Instruction for the entries that follow: retype exactly the lines from the line with "hc⟩ := exists_tickCase hcfg s" to the line with "rfl, fun _ => rfl⟩", both included, and omit all others.

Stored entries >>
┌──

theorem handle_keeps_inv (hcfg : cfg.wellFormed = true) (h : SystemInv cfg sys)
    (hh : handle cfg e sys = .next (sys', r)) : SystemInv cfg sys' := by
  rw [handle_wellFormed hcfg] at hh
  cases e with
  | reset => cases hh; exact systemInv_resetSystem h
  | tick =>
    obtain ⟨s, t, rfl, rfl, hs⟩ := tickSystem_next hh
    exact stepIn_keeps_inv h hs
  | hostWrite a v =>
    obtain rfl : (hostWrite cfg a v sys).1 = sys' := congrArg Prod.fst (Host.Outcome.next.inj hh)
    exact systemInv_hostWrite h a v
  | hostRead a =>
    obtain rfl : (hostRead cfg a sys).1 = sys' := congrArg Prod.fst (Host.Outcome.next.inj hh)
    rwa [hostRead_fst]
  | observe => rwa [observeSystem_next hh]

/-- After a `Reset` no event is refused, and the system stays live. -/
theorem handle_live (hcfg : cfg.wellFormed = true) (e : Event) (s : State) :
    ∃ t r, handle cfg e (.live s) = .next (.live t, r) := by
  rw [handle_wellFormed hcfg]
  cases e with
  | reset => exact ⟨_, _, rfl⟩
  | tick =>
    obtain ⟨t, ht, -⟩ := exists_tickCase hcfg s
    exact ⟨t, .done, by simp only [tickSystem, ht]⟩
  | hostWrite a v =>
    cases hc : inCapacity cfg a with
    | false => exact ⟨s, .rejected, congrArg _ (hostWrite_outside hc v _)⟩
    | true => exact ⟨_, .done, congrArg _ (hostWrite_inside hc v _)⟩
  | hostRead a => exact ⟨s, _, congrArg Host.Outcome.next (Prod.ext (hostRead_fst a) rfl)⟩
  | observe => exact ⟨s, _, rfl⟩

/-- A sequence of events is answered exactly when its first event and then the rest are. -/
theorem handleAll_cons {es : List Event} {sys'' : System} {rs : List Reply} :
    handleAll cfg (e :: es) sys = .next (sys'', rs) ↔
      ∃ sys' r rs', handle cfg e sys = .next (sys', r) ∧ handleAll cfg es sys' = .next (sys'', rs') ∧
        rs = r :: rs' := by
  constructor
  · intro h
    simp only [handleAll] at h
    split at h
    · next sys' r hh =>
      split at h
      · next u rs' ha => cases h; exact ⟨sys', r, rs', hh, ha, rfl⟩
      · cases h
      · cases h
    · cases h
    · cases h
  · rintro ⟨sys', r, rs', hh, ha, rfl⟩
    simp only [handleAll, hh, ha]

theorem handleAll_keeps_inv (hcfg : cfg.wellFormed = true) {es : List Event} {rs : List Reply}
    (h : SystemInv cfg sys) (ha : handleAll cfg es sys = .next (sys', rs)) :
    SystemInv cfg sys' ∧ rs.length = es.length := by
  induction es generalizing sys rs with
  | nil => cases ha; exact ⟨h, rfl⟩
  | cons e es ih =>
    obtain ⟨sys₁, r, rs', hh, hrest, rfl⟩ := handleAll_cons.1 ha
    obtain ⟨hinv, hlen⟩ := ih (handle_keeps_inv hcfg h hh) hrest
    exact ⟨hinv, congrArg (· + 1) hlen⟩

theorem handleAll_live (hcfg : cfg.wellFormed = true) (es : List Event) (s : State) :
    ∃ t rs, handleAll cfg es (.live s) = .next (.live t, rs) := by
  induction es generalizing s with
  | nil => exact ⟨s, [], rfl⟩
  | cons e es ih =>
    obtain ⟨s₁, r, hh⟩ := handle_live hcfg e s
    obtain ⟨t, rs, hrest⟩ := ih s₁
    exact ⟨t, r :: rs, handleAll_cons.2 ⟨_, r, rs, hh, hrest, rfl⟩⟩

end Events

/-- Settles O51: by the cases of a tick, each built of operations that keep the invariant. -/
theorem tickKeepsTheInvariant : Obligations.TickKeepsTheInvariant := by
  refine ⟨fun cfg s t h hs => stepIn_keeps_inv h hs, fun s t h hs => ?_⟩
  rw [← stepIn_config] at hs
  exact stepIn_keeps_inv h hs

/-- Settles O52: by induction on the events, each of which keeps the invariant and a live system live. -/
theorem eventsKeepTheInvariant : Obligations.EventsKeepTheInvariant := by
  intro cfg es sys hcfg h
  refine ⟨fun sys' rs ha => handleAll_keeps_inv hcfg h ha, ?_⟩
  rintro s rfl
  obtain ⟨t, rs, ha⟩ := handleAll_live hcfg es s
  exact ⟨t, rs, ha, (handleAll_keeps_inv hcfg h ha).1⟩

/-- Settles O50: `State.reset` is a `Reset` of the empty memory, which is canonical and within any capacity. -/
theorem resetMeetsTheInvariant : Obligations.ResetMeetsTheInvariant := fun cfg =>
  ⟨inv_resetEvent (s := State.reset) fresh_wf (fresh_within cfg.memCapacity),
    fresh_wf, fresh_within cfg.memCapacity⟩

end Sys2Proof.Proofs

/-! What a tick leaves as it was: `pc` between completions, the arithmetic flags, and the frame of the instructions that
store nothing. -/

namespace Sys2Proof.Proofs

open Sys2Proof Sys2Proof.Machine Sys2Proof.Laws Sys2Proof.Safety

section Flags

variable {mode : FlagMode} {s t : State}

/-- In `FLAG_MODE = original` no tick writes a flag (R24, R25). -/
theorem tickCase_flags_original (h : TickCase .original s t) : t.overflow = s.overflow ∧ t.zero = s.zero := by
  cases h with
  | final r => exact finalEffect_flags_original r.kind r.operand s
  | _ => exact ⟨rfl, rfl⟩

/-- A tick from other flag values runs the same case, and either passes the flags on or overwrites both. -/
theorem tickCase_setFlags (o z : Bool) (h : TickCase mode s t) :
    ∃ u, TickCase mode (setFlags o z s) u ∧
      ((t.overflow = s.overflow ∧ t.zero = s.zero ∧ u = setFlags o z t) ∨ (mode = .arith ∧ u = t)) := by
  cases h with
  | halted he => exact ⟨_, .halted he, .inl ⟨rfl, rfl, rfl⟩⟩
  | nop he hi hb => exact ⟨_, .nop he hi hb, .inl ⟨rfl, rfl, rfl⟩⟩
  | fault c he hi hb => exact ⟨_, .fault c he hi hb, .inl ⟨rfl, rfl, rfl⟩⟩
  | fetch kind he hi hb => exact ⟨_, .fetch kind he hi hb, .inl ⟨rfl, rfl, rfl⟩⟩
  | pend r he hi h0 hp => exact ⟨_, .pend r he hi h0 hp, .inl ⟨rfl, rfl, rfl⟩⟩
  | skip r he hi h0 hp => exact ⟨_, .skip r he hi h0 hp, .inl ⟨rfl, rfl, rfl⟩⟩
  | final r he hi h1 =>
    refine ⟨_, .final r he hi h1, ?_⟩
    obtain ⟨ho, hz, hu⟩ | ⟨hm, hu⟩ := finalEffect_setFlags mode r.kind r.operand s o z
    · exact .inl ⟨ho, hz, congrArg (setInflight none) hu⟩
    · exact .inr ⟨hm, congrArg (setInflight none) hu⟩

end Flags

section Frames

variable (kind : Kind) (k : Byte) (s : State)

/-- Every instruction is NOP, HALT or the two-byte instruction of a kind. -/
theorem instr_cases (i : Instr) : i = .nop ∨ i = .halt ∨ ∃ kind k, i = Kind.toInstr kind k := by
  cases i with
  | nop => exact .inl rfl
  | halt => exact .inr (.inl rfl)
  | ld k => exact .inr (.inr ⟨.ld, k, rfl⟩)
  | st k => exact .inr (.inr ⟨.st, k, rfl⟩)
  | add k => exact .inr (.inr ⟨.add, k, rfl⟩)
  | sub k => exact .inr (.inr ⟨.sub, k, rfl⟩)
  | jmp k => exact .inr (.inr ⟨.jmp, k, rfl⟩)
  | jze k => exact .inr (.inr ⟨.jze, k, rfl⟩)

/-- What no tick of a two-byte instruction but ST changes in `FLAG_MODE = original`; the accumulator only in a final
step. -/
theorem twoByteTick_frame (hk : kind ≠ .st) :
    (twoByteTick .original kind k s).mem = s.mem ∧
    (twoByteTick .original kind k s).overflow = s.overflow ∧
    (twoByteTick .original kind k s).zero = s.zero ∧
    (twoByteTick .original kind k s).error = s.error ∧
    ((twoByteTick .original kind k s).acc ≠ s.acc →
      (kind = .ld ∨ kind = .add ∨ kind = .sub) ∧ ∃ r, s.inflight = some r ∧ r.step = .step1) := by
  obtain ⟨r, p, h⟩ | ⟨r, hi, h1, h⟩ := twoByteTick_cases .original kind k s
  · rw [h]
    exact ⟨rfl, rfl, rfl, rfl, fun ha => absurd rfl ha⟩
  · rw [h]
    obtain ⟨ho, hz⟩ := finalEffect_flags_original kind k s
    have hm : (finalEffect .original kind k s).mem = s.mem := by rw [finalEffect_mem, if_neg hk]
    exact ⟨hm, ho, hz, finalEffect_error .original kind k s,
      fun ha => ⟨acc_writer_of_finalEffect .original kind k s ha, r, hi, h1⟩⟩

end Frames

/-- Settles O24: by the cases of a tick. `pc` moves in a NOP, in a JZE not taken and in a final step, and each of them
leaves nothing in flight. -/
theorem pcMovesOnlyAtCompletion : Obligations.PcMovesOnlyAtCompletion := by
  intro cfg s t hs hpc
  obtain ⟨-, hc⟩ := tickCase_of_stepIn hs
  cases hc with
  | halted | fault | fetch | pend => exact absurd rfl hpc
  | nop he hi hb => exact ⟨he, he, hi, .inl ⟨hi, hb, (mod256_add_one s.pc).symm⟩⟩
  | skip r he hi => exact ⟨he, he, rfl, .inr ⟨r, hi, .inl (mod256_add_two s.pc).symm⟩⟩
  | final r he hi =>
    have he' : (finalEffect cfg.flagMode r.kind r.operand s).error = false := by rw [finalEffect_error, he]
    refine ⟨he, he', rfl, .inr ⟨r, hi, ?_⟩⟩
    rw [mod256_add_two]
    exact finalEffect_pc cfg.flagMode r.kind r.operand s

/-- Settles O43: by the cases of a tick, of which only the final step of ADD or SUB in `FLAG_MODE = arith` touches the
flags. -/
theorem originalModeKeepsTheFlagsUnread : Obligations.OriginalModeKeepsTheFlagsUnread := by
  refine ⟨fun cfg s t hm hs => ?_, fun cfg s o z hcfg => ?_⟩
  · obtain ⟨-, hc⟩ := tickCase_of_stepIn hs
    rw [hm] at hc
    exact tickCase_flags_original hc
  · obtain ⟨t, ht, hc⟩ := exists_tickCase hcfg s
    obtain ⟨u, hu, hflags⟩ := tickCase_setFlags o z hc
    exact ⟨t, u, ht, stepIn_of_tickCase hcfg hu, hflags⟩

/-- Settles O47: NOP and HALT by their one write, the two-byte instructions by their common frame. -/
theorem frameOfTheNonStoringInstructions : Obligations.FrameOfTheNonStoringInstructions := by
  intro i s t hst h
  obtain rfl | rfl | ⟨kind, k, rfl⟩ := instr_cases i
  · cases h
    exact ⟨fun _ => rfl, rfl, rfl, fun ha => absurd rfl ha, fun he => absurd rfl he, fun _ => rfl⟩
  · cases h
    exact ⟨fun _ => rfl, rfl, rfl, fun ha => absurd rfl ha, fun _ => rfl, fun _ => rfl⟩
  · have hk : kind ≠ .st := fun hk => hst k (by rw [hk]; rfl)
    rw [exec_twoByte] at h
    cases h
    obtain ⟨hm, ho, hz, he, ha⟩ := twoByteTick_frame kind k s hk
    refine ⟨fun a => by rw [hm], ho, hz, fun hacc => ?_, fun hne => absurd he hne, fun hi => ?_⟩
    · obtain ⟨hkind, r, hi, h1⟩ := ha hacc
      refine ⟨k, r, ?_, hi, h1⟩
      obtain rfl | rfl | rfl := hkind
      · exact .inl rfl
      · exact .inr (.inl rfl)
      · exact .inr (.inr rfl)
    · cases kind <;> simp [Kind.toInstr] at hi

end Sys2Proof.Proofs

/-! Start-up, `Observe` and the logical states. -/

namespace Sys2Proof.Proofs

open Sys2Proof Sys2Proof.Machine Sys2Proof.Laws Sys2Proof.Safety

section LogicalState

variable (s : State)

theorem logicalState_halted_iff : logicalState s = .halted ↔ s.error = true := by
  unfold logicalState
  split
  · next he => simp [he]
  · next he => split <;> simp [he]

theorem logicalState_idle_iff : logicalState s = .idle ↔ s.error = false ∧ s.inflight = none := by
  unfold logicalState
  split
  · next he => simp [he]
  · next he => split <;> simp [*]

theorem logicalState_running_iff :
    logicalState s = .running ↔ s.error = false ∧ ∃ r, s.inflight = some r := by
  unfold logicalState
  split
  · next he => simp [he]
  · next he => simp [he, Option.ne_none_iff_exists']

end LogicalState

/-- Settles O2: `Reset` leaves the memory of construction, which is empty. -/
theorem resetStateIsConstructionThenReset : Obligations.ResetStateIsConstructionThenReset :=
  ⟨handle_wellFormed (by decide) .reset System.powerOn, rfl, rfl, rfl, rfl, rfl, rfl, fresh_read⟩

└──

Solution for this problem >>
  · obtain ⟨t, ht, hc⟩ := exists_tickCase hcfg s
    obtain ⟨u, hu, hflags⟩ := tickCase_setFlags o z hc
    exact ⟨t, u, ht, stepIn_of_tickCase hcfg hu, hflags⟩

/-- Settles O47: NOP and HALT by their one write, the two-byte instructions by their common frame. -/
theorem frameOfTheNonStoringInstructions : Obligations.FrameOfTheNonStoringInstructions := by
  intro i s t hst h
  obtain rfl | rfl | ⟨kind, k, rfl⟩ := instr_cases i
  · cases h
    exact ⟨fun _ => rfl, rfl, rfl, fun ha => absurd rfl ha, fun he => absurd rfl he, fun _ => rfl⟩
  · cases h
    exact ⟨fun _ => rfl, rfl, rfl, fun ha => absurd rfl ha, fun _ => rfl, fun _ => rfl⟩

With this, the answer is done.